時間が経つにつれて里芋やこんにゃく、ごぼうに煮汁の旨味がじっくりと染み込み、作った当日とはまたひと味違った深みのある美味しさを楽しむことができます。ただし、ねぎの色合いや牛肉の食感が変わりやすいため、できるだけ早めに消費することをおすすめします。

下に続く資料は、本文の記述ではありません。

-- ==== Sys2Proof/Machine/Sac.lean ====
section
/-! DEFINITION. The static channels (chapter 04): slots and scan cycles, what a slot measures, faults, ranges, the post-filter, curves,
quality, and what commits change. -/

namespace Sys2Proof.Machine

open Sys2Proof

def State.sc (s : State) (ch : Nat) : ScCh := s.sac.ch.getD ch ScCh.reset
def State.setSc (s : State) (ch : Nat) (c : ScCh) : State := { s with sac := { s.sac with ch := s.sac.ch.set ch c } }
def State.cv (s : State) (k : Nat) : CvSt := s.sac.cv.getD k CvSt.reset
def State.setCv (s : State) (k : Nat) (c : CvSt) : State := { s with sac := { s.sac with cv := s.sac.cv.set k c } }

/-! ### Configuration (Tables 04-2 to 04-4, 04-7) -/

/-- The connection mode in effect: a commit while the converter calibrates waits for its end (R156). -/
def State.scMode (s : State) (ch : Nat) : Nat :=
  if (s.cv (ch / 4)).cal.isSome then (s.sc ch).mode else s.fv (P.SC ch) R.SC_MODE_mode
/-- The channel carries the sense lines of a BRIDGE6 partner and has no slot of its own (R109, R112). -/
def State.scPartnered (s : State) (ch : Nat) : Bool := decide (ch % 2 = 1) && decide (s.scMode (ch - 1) = 9)
def State.scActive (s : State) (ch : Nat) : Bool := decide (s.scMode ch ≠ 0) && !s.scPartnered ch
/-- The channel takes lead slots (RES3, RES4). -/
def leadMode (m : Nat) : Bool := decide (m = 2) || decide (m = 3)
/-- f_cv of a rate code (Table 04-2). -/
def cvRate (odr : Nat) : Nat := [10, 20, 25, 50, 100, 200, 400, 800].getD odr 10
/-- f_cv in effect: a commit waits for the end of a calibration (R156). -/
def State.cvHz (s : State) (k : Nat) : Nat := ((s.cv k).cal.map (fun x => x.hz)).getD (cvRate (s.fv (P.CV k) R.CV_RATE_odr))
def cvChannels (k : Nat) : List Nat := (List.range 4).map (fun i => 4 * k + i)

/-- Slots in the longest cycle (R110): a BRIDGE6 channel takes its partner's measurement slot as well as its own (R109). -/
def State.cvSlots (s : State) (k : Nat) : Nat :=
  let count (f : Nat → Bool) : Nat := ((cvChannels k).filter f).length
  count s.scActive + count (fun ch => decide (s.scMode ch = 9)) + count (fun ch => leadMode (s.scMode ch)) +
    count (fun ch => decide (s.fv (P.SC ch) R.SC_DIAG_test_s ≠ 0)) + 1

/-- t_cycle_max in steps (R110). -/
def State.cvCycle (s : State) (k : Nat) : Nat := s.cvSlots k * 16777216 / s.cvHz k

/-- CV_CYCLE follows from the configuration (R110). A cycle that is no whole number of 0.1 ms is rounded, halves up: DESIGN CHOICE (log 63). -/
def State.cvShow (s : State) (k : Nat) : State :=
  (s.setFv (P.CV k) R.CV_CYCLE_t_max (Nat.min 65535 ((s.cvSlots k * 20000 / s.cvHz k + 1) / 2))).setFv (P.CV k) R.CV_CYCLE_slots (s.cvSlots k)

/-- Full scale of a range in V (Table 04-7). -/
def rangeFs (r : Nat) : Q := Q.frac 5 (2 ^ (r + 1))
/-- The ranges that a mode allows, from the largest full scale on (Table 04-3). -/
def modeRanges (m : Nat) : List Nat :=
  if m = 4 ∨ m = 8 ∨ m = 9 then [4, 5, 6, 7] else if m = 6 ∨ m = 7 then [1] else List.range 8
/-- A curve is allowed in a mode (Table 04-3). -/
def modeCurve (m c : Nat) : Bool :=
  decide (c = 0) ||
    (if m = 1 ∨ m = 2 ∨ m = 3 then decide (c ≤ 4) || (decide (16 ≤ c) && decide (c ≤ 24))
     else if m = 4 then decide (8 ≤ c) && decide (c ≤ 15)
     else decide (16 ≤ c) && decide (c ≤ 24))
/-- Excitation of a code in V (Table 04-4). -/
def excVolts (v : Nat) : Q := [Q.frac 1 10, Q.frac 1 4, Q.frac 1 2, Q.one, Q.ofNat 2, Q.frac 5 2].getD v Q.zero
/-- Rnom of the platinum curves in Ω; 0 for the others (Table 04-5). -/
def curveRnom (c : Nat) : Nat := [0, 100, 200, 500, 1000].getD c 0

def State.scRev (s : State) (ch : Nat) : Bool := s.fb (P.SC ch) R.SC_EXC_rev
/-- N × p (R133, R134). -/
def State.scNeed (s : State) (ch : Nat) : Nat := 2 ^ s.fv (P.SC ch) R.SC_FILT_avg * (if s.scRev ch then 2 else 1)
/-- The settling time and the stale tolerance in effect, in steps (R134). -/
def State.scSettleTime (s : State) (ch : Nat) : Nat := (s.scNeed ch + 1) * s.cvCycle (ch / 4)
def State.scTol (s : State) (ch : Nat) : Nat :=
  Nat.max (msecs (s.fv (P.SC ch) R.SC_STALE_tol)) ((s.scNeed ch + 2) * s.cvCycle (ch / 4))

/-! ### Quality (R126, R136, R141) -/

def State.scLive (s : State) (ch : Nat) : Nat := s.fv (P.SC ch) R.SC_LIVE_live

/-- The quality of a channel by its own state (R106, R136, R140, R155). -/
def State.scOwnQuality (s : State) (ch : Nat) : Nat :=
  if s.scMode ch = 0 ∨ s.scLive ch ≠ 0 ∨ (s.sc ch).off then 3
  else if (s.sc ch).held then 2
  else if s.fb (P.SC ch) R.SC_STAT_settling then 1
  else 0

/-- The quality of a channel: a TC channel takes the worse of its own and its cold junction's (R126), the partner of a BRIDGE6 channel
the bridge's (R120). The fuel bounds a chain of cold junctions. -/
def State.scQualityGo (s : State) : Nat → Nat → Nat
  | 0, _ => 0
  | fuel + 1, ch =>
    let ch := if s.scPartnered ch then ch - 1 else ch
    let own := s.scOwnQuality ch
    if s.scMode ch ≠ 4 ∨ own = 3 then own
    else
      let src := s.fv (P.SC ch) R.SC_CURVE_cj_src
      if src = 0 then Nat.max own (s.srcQuality 0x35)
      else if src = 1 then Nat.max own (s.scQualityGo fuel (s.fv (P.SC ch) R.SC_CURVE_cj_ch))
      else own

def State.scQuality (s : State) (ch : Nat) : Nat := s.scQualityGo 33 ch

なお、里芋は冷凍すると食感が著しく変化してスカスカになってしまうため、このレシピの芋煮は冷凍保存には向いていません。
このレシピのまとめと栄養のポイント
今回は、日本の伝統的な家庭料理の魅力を伝える土井善晴さんの「芋煮」のオリジナルレシピをご紹介しました。このレシピは、里芋、牛肉、こんにゃく、ごぼう、ねぎといった豊かな食材を贅沢に使い、みそとしょうゆの2つの発酵調味料で奥深い味わいに仕上げる至高の一品です。
旬の里芋をナイフでこそげて旨味を逃さない下処理や、牛肉をみそといりつけて一度取り出す丁寧な工程など、随所に美味しさを最大化するための知恵が詰まっています。それぞれの食材が持つ本来の味が引き立ち、鍋一つで心も体も温まる素晴らしい煮物が完成します。
特別な調味料を使わず、身近な材料だけでこれほどまでに深いコクと満足感を得られるのは、まさにプロフェッショナルな職人の技によるレシピだからこそです。ぜひ日々の食卓に取り入れて、その感動的な美味しさを体験してみてください。